Protein, Water, Fat, Sugar, and Collagen

  • When meat is cooked, protein molecules, which are tightly wound and connected to other molecules, first unwind. This is called 'denaturing', and all it means is that the proteins are relaxing and separating. Because proteins are attracted to each other, they almost immediately pair up with other proteins, forming bundles. This is called 'coagulating' or cooking. As more heat is applied, the bundles of protein shrink. Up to 120 degrees F, the bundles shrink in width. After 120 degrees F, the bundles begin to shrink in length as well. 

  • Water is also present in the muscles. Some of it is bound up with the proteins, fats, and sugars, and some is 'free water'. The amount of liquid left after the beef is cooked is directly related to the juiciness of the finished dish. As the protein bundles shrink and fat melts in the muscle, water molecules are squeezed out. Not too much water is squeezed out as the protein shrinks in width. But as the temperature increases over 120 degrees F and the bundles become shorter, more and more water is squeezed out and evaporated. That's why a well done piece of beef is so dry.
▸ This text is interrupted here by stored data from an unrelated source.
section
/-!
PROOFS. The stack: `ret pop push` (42_stack_and_control_transfer.md R99 to R102). First how frames compose and the
frame of each operation these are made of; then the format F1B and one equation per instruction.
-/

namespace Sys2Proof

/-! ## The format with one source operand (30_encoding.md R52) -/

/-- Format F1B: the operand of `cb`, whatever `ca` is (R52, R60). -/
theorem decode_of_layoutOf_f1b {rd : Nat → Byte} {mk : Src → Instr} (hl : layoutOf (rd 0) = some (.f1b mk)) :
    decode rd = .ok (mk (srcAt rd (codeB (rd 1)) 2).1, (srcAt rd (codeB (rd 1)) 2).2) := by
  simp only [decode, hl, decodeLayout]

/-- 0x01 is the opcode byte of `ret` (R56). -/
theorem layoutOf_ret : layoutOf 0x01 = some (.f0 .ret) := rfl

/-- 0x22 is the opcode byte of `pop` (R56). -/
theorem layoutOf_pop : layoutOf 0x22 = some (.f1a .pop) := rfl

/-- 0x23 is the opcode byte of `push` (R56). -/
theorem layoutOf_push : layoutOf 0x23 = some (.f1b .push) := rfl

end Sys2Proof

namespace Sys2Proof.Claims

/-- Two changes in a row: what either may change, the two together may change. -/
theorem Frame.trans {s t u : Machine.State} {rs rs' : List Reg} {ms ms' : List Word} (hst : Frame s t rs ms)
    (htu : Frame t u rs' ms') : Frame s u (rs' ++ rs) (ms' ++ ms) := by
  obtain ⟨hreg, hmem, ⟨hmode, hcause⟩, hev, hclock, hdrive, hkeys, hparams⟩ := hst
  obtain ⟨hreg', hmem', ⟨hmode', hcause'⟩, hev', hclock', hdrive', hkeys', hparams'⟩ := htu
  refine ⟨fun r hr => ?regs, fun a ha => ?mem, ⟨hmode'.trans hmode, hcause'.trans hcause⟩, hev'.trans hev,
    hclock'.trans hclock, fun d => (hdrive' d).trans (hdrive d), hkeys'.trans hkeys, hparams'.trans hparams⟩
  case regs =>
    exact (hreg' r (mt (List.mem_append_left rs) hr)).trans (hreg r (mt (List.mem_append_right rs') hr))
  case mem =>
    exact (hmem' a (mt (List.mem_append_left ms) ha)).trans (hmem a (mt (List.mem_append_right ms') ha))

end Sys2Proof.Claims

namespace Sys2Proof.Machine

/-! ## The frames of the operations -/

/-- Moving `ip` changes nothing that a frame speaks of (10_state.md R12). -/
theorem State.frame_setIp (s : State) (v : Word) : Claims.Frame s (s.setIp v) [] [] :=
  ⟨fun r _ => s.setIp_reg v r, fun a _ => s.setIp_readByte v a, ⟨rfl, rfl⟩, rfl,
    ⟨rfl, fun d => s.setIp_drive v d, rfl, rfl⟩⟩

/-- `MemWrite(addr, 2, v)` changes the two addressed bytes (20_memory.md R32). -/
theorem State.frame_writeWord (s : State) (a v : Word) : Claims.Frame s (s.writeWord a v) [] [a, a + 1] := by
  refine ⟨fun r _ => s.writeWord_reg a v r, fun b hb => ?mem, ⟨rfl, rfl⟩, rfl,
    ⟨rfl, fun d => s.writeWord_drive a v d, rfl, rfl⟩⟩
  case mem =>
    have hlo : b ≠ a := List.ne_of_not_mem_cons hb
    have hhi : b ≠ a + 1 := List.ne_of_not_mem_cons (List.not_mem_of_not_mem_cons hb)
    rw [State.readByte_writeWord, if_neg hhi, if_neg hlo]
Cooking times and temperatures must be controlled when cooking beef.

  • Fat is flavor! A good cut of meat will have specks of white fat evenly distributed through the meat. Leaner cuts of beef, such as flank and round, have less fat and can benefit from marinades and dry rubs.

  • Sugar plays an important role in beef, its finished color and flavor. Sugar and protein, when heated in an acid-free environment, combine to form complex molecules in a process called the Maillard Reaction. The wonderful crisp crust with its rich caramel flavors that form on a seared piece of beef are all from the Maillard Reaction. High heat is required for this reaction to occur; grilling and broiling are the best methods. You can also brown meats before cooking to start the Maillard Reaction, and you can broil roasts at the end of cooking time to achieve the same result.

  • Other substances in meat include collagen and elastin. These are present in the hard working muscles of the animal. Collagen will melt as it is heated, turning into gelatin and becoming soft and melty. Elastin can only be broken down physically, as when you pound a cube steak before cooking or grind meat for hamburger. These compounds are found in the brisket, shank, chuck, and round primal cuts; in other words, the beef we cook as pot roasts and stews and hamburger.

The Two Methods of Cooking

There are two methods for cooking meat:
Dry heat: grilling, broiling, sauteing, roasting, stir frying, and deep frying.
Wet heat: braising, pot roasting, stewing, steaming, poaching, and slow cooking. 

You choose the cooking method depending on where the meat was located on the animal. Steaks, cut from the little-used center area of the animal, are naturally tender with little collagen and elastin, so they cook best using dry heat and short cooking times. Rump or round roasts have more collagen so they need wet heat, and longer, slower cooking in order to melt the collagen.

Most solid cuts of beef are cooked in a two stage method.
quick high heat produces the Maillard reactions and forms a flavorful crust on the surface.
slower cooking at a lower temperature will evenly cook the meat through without overcooking the outer edges.

If you are grilling a steak, divide your grill into a hot side and cooler side by controlling the number of briquette. Start the steak on the hot side to form a crust and pull it over to the cooler side to finish cooking.
Roasts and stir fries use the same two stage method; first browned over high heat, then cooked with lower heat until the correct inner temperature is attained. You can also cook a roast with low heat in the oven, then turn on the broiler for the final few minutes to create a crisp flavorful crust.

TIP: After cooking, cover the beef to retain heat and let it stand for 5-10 minutes. This will let the water redistribute throughout the cut.